There, one afternoon on the outskirts of the town of
Kalat, we met political activist Prince Musa. Prince
Musa was planning to participate in what was called ‘The
Long March,’ a peaceful protest that would take
Baloch marchers from Gwadar to a final political rally
in Quetta. Prince Musa never completed this march. He
was arrested soon after it began and spent several months
in a Pakistani jail. He never was able to defend himself
in a trial. When he fell gravely ill in prison, his family
was able to lobby the right people to secure his release.
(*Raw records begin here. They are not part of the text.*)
variable {h : DirHeader} {p : QueueParams} {s : State} (hnode : s.ident.node ≠ 0)
include hnode

theorem exec_setQueues_of_not_inRange (hp : ¬QueuesInRange p) :
    exec (.setQueues h p) s = .next (itemRefused h .badValue s) :=
  exec_itemRow_of_error (it := .setQueues p) hnode rfl nofun (applySetQueues_of_not_inRange hp _)

theorem exec_setQueues_of_inRange (hp : QueuesInRange p) :
    exec (.setQueues h p) s = .next (itemDone h (s.setRelay (s.relay.withQueues p))) :=
  exec_itemRow_of_ok (it := .setQueues p) hnode rfl nofun (applySetQueues_of_inRange hp _)

end

/-- Settles O38: a body out of range is refused, and of one in range `Relay.withQueues` holds the new settings, where every
queue number and every type stands for itself. -/
theorem setQueuesResult : Obligations.SetQueuesResult := by
  intro h p s hnode ok
  refine ⟨exec_setQueues_of_not_inRange hnode, fun hp => ⟨_, exec_setQueues_of_inRange hnode hp, rfl, ?_, ?_, rfl⟩⟩
  all_goals obtain ⟨-, hhigh, hmap, htypes⟩ := hp
  · intro x
    have hx : p.map[x].toNat < p.count.toNat := hmap _ (by simp)
    exact (congrArg Fin.val (map8_get queueIndex p.map x)).trans (queueIndex_val (hx.trans_le hhigh))
  · intro q
    have hq : p.types[q].toNat ≤ 1 := htypes _ (by simp)
    exact (tab4_get _ q).trans (RelayQueue.configure_eq _ hq _)

end Sys2Proof.Machine
end

section
/-! PROOFS. CLEAR_ATTENTION (R175, R176): the part codes and stream codes it clears, and the force-mute flags that go
with LINE (R131). -/

namespace Sys2Proof.Machine

/-! ## The part codes (R175, R176) -/

theorem PartCode.bit_lt (c : PartCode) : c.bit < 9 := by
  cases c <;> decide

theorem PartCode.mask_getLsbD (c d : PartCode) : c.mask.getLsbD d.bit = (d == c) := by
  cases c <;> cases d <;> rfl

theorem PartCode.maskWhen_getLsbD (p : Prop) [Decidable p] (c d : PartCode) :
    (if p then c.mask else 0).getLsbD d.bit = (d == c && decide p) := by
  by_cases hp : p
  · rw [if_pos hp, PartCode.mask_getLsbD, decide_eq_true hp, Bool.and_true]
  · rw [if_neg hp, decide_eq_false hp, Bool.and_false]
    exact BitVec.getLsbD_zero

/-- The three codes that a condition can hold, each with its condition (R174, R175). -/
theorem State.heldCodes_getLsbD (s : State) (c : PartCode) :
    s.heldCodes.getLsbD c.bit = ((c == .timeLost && s.tlu.timeState == .unlocked)
      || (c == .storeLow && decide (s.pool.free < s.pool.lowWater))
      || (c == .line && s.lines.detect == .pattern && s.lines.matchHolds)) := by
  simp only [State.heldCodes, BitVec.getLsbD_or, PartCode.maskWhen_getLsbD, Pool.low, beq_eq_decide, decide_eq_true_eq,
    Bool.decide_and, Bool.decide_eq_true, Bool.and_assoc]

section

variable (named : BitVec 9) (s : State)

/-- The part codes named cleared, held ones apart, and the force-mute flags as they were: the state on which
`State.clearPart` judges whether LINE has gone clear (`State.clearPart_eq`). -/
def State.withPartCleared : State :=
  s.setDu { s.du with attention := s.du.attention &&& ~~~(named &&& ~~~s.heldCodes) }

theorem State.clearPart_eq :
    s.clearPart named = if s.partSet .line && !(s.withPartCleared named).partSet .line then
        { s.withPartCleared named with
          channels := map8 (fun ch : Channel => { ch with forceMute := false }) s.channels }
      else s.withPartCleared named := rfl

/-- Clearing part codes touches the attention set and the channels alone. -/
theorem State.clearPart_frame :
    s.clearPart named = { s with
      du := { s.du with attention := s.du.attention &&& ~~~(named &&& ~~~s.heldCodes) }
      channels := (s.clearPart named).channels } := by
  rw [State.clearPart_eq]
  split_ifs <;> rfl

theorem State.clearPart_stream (i : Fin 8) : (s.clearPart named).stream i = s.stream i := by
  rw [State.clearPart_frame]
  rfl

theorem State.clearPart_partSet (c : PartCode) :
    (s.clearPart named).partSet c = (s.partSet c && !(named.getLsbD c.bit && !s.heldCodes.getLsbD c.bit)) := by
  rw [State.clearPart_frame]
  simp [State.partSet, c.bit_lt]

/-- The force-mute flags clear when LINE goes from set to clear, and stay otherwise (R131). -/
theorem State.clearPart_channel (c : Fin 8) :
    (s.clearPart named).channel c = { s.channel c with
      forceMute := (s.channel c).forceMute && !(s.partSet .line && !(s.clearPart named).partSet .line) } := by
  have hline : (s.clearPart named).partSet .line = (s.withPartCleared named).partSet .line := by
    rw [State.clearPart_frame]
    rfl
  rw [hline, State.clearPart_eq]
  split_ifs with hcleared
  · rw [hcleared, Bool.not_true, Bool.and_false]
    exact map8_get _ s.channels c
  · rw [Bool.eq_false_of_not_eq_true hcleared, Bool.not_false, Bool.and_true]
    rfl

theorem State.bump_clearPart (c : PartCounter) : (s.bump c).clearPart named = (s.clearPart named).bump c := by
  rw [State.clearPart_eq named s, apply_ite (State.bump c)]
  rfl

end

/-! ## The stream codes (R176) -/

theorem StreamCode.bit_lt (c : StreamCode) : c.bit < 5 := by
  cases c <;> decide

theorem Stream.clearCodes_codeSet (named : BitVec 5) (st : Stream) (c : StreamCode) :
    (st.clearCodes named).codeSet c = (st.codeSet c && !named.getLsbD c.bit) := by
  simp [Stream.codeSet, Stream.clearCodes, c.bit_lt]

section

variable (index : Byte) (named : BitVec 5) (s : State)

/-- Clearing stream codes touches the stream records alone. -/
theorem State.clearStreams_frame :
    s.clearStreams index named = { s with streams := (s.clearStreams index named).streams } := by
  unfold State.clearStreams
  split
  · rfl
  · split <;> rfl

theorem State.clearStreams_partSet (c : PartCode) : (s.clearStreams index named).partSet c = s.partSet c := by
  rw [State.clearStreams_frame]
  rfl

theorem State.clearStreams_channel (c : Fin 8) : (s.clearStreams index named).channel c = s.channel c := by
  rw [State.clearStreams_frame]
  rfl

/-- The index byte names every stream by 0xFF, and otherwise the one whose number it is (R176). -/
theorem State.clearStreams_stream (i : Fin 8) :
    (s.clearStreams index named).stream i
      = if index = 0xFF ∨ index.toNat = i.val then (s.stream i).clearCodes named else s.stream i := by
  unfold State.clearStreams
  by_cases hall : index = 0xFF
  · rw [if_pos hall, if_pos (.inl hall)]
    exact map8_get _ s.streams i
  rw [if_neg hall]
  by_cases hindex : index.toNat = i.val
  · rw [if_pos (.inr hindex), index8_eq_some hindex]
    exact s.setStream_stream_self i _
  rw [if_neg (not_or.mpr ⟨hall, hindex⟩), index8]
  split_ifs with hlt
  · exact s.setStream_stream_ne _ i _ fun hi => hindex (congrArg Fin.val hi).symm
  · rfl

theorem State.clearStreams_codeSet (i : Fin 8) (c : StreamCode) :
    ((s.clearStreams index named).stream i).codeSet c = ((s.stream i).codeSet c
      && !(named.getLsbD c.bit && (index == 0xFF || index.toNat == i.val))) := by
  rw [State.clearStreams_stream]
  split_ifs with hnamed
  · have hnames : (index == 0xFF || index.toNat == i.val) = true := by simpa using hnamed
    rw [Stream.clearCodes_codeSet, hnames, Bool.and_true]
  · have hnames : (index == 0xFF || index.toNat == i.val) = false := by simpa using hnamed
    rw [hnames, Bool.and_false, Bool.not_false, Bool.and_true]

theorem State.clearStreams_stream_frame (i : Fin 8) :
    (s.clearStreams index named).stream i
      = { s.stream i with attention := ((s.clearStreams index named).stream i).attention } := by
  rw [State.clearStreams_stream]
  split_ifs <;> rfl

theorem State.bump_clearStreams (c : PartCounter) :
    (s.bump c).clearStreams index named = (s.clearStreams index named).bump c := by
  unfold State.clearStreams
  split
  · rfl
  · split <;> rfl

end

/-! ## The row and the obligation -/

section

variable {h : DirHeader} {partMask : BitVec 16} {index streamMask : Byte} {s : State} (hnode : s.ident.node ≠ 0)
include hnode

theorem exec_clearAttention_of_badIndex (hindex : 8 ≤ index.toNat) (hall : index ≠ 0xFF) :
    exec (.clearAttention h partMask index streamMask) s = .next (itemRefused h .badIndex s) :=
  exec_itemRow_of_error (it := .clearAttention partMask index streamMask) hnode rfl nofun
    (if_pos (by rw [index8_eq_none hindex, bne_iff_ne.mpr hall]; rfl))

theorem exec_clearAttention (hindex : index.toNat < 8 ∨ index = 0xFF) :
    exec (.clearAttention h partMask index streamMask) s = .next (itemDone h
      ((s.clearPart (partMask.setWidth 9)).clearStreams index (streamMask.setWidth 5))) := by
  refine exec_itemRow_of_ok (it := .clearAttention partMask index streamMask) hnode rfl nofun ?_
  have hnamed : ¬(index != 0xFF && (index8 index).isNone) = true := by
    rcases hindex with hlt | rfl
    · simp [index8, hlt]
    · simp
  rw [applyItem, applyClearAttention, if_neg hnamed, State.bump_clearPart, State.bump_clearStreams]

end

/-- Settles O40: an index byte that names no stream is refused, and otherwise `State.clearPart` says what becomes of the
part codes and the force-mute flags, and `State.clearStreams` what becomes of the stream codes. -/
theorem clearAttentionResult : Obligations.ClearAttentionResult := by
  intro h partMask index streamMask s hnode
  have hbit (c : PartCode) : (partMask.setWidth 9).getLsbD c.bit = partMask.getLsbD c.bit := by
    simp [c.bit_lt]
  have hstreamBit (c : StreamCode) : (streamMask.setWidth 5).getLsbD c.bit = streamMask.getLsbD c.bit := by
    simp [c.bit_lt]
  refine ⟨exec_clearAttention_of_badIndex hnode, fun hindex => ⟨_, exec_clearAttention hnode hindex,
    fun c => ?_, fun i c => ?_, fun i => ?_, fun c => ?_, ?_⟩⟩
  · rw [State.clearStreams_partSet, State.clearPart_partSet, State.heldCodes_getLsbD, hbit]
  · rw [State.clearStreams_codeSet, State.clearPart_stream, hstreamBit]
  · have hframe := State.clearStreams_stream_frame index (streamMask.setWidth 5) (s.clearPart (partMask.setWidth 9)) i
    rwa [State.clearPart_stream] at hframe
  · rw [State.clearStreams_partSet, State.clearStreams_channel]
    exact State.clearPart_channel _ s c
  · rw [State.clearStreams_frame, State.clearPart_frame]

end Sys2Proof.Machine
end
Prince Musa was one of the lucky ones. His son, Agha
Nauroz, the soft-spoken young man who escorted us around
Kalat the day we met his father, was shot dead on July
15, 2008, the day the Baloch observe as Balochistan Martyrs
Day.
Through the website my husband and I built following
our trip, I receive a steady drumbeat of news that reflects
what has been described by South Asia expert Selig Harrison
as a slow-motion genocide. This drumbeat is so relentless
that I can’t begin to fully document on the site
all those Baloch who are arrested, disappeared or killed.
When Balach Marri was reported killed somewhere in the
no man’s land between Afghanistan and Pakistan,
I started to scour the Baloch websites for news, as the
circumstances surrounding his death were unclear.
The first site I went to for an inside angle on the story
was balochvoice.com, a site that seemed to have its finger
on military actions in Balochistan. It had posted no
updates, however. There were no updates that day, or
the following day, or the day after that. In fact, after
Nov 20, this site remained inexplicably frozen in time.
On my daily visits, I started
to look at the site a little more closely. In addition
to news items, there was a section devoted to the art
of warfare, law and ethics. It included links to texts
and quotes by an incredible variety of thinkers: Che
Guevara, Leon Trotsky, Sun Tzu, Karl Marx, T.E. Lawrence,
Clausewitz, Einstein, Shakespeare, Lao-Tsu, Machiavelli,
St Thomas Aquinas, the African National Congress, and
George Patton. Clearly, this webmaster was thinking long
and hard about war, politics and ethics. There were also
photos of of Balochistan. Accompanying these photos was
the following text: “These pictures speak for
themselves…These
are the living conditions of a Baloch family -- a very
common sight throughout Balochistan. The Government is
doing nothing to bring them any relief from this suffering
and hardship.”
Finally,
I did what is called a ‘who is’ search
to find the owner of the website. Balach Marri. The site
was registered to Balach Marri. Address: London. Balach
had not even bothered to cloak his name. This young man
had given up what no doubt was a good life in London
to return to Balochistan to lead a campaign for the rights
of his people. The content of this website made it clear
that his motivations were not personal glory, but rather
the wellbeing of the Baloch people.
For some days I checked the site, hoping that perhaps
Balach had actually escaped this attack and that one
day the site would suddenly reflect his updates, Balach
having found a data signal on his laptop somewhere out
in the mountains, but this was not to be. Eventually
someone was able to resume managing the site, but Balach
and his musings, his posts, his recommended reading list--it
all came to a far too early and abrupt end.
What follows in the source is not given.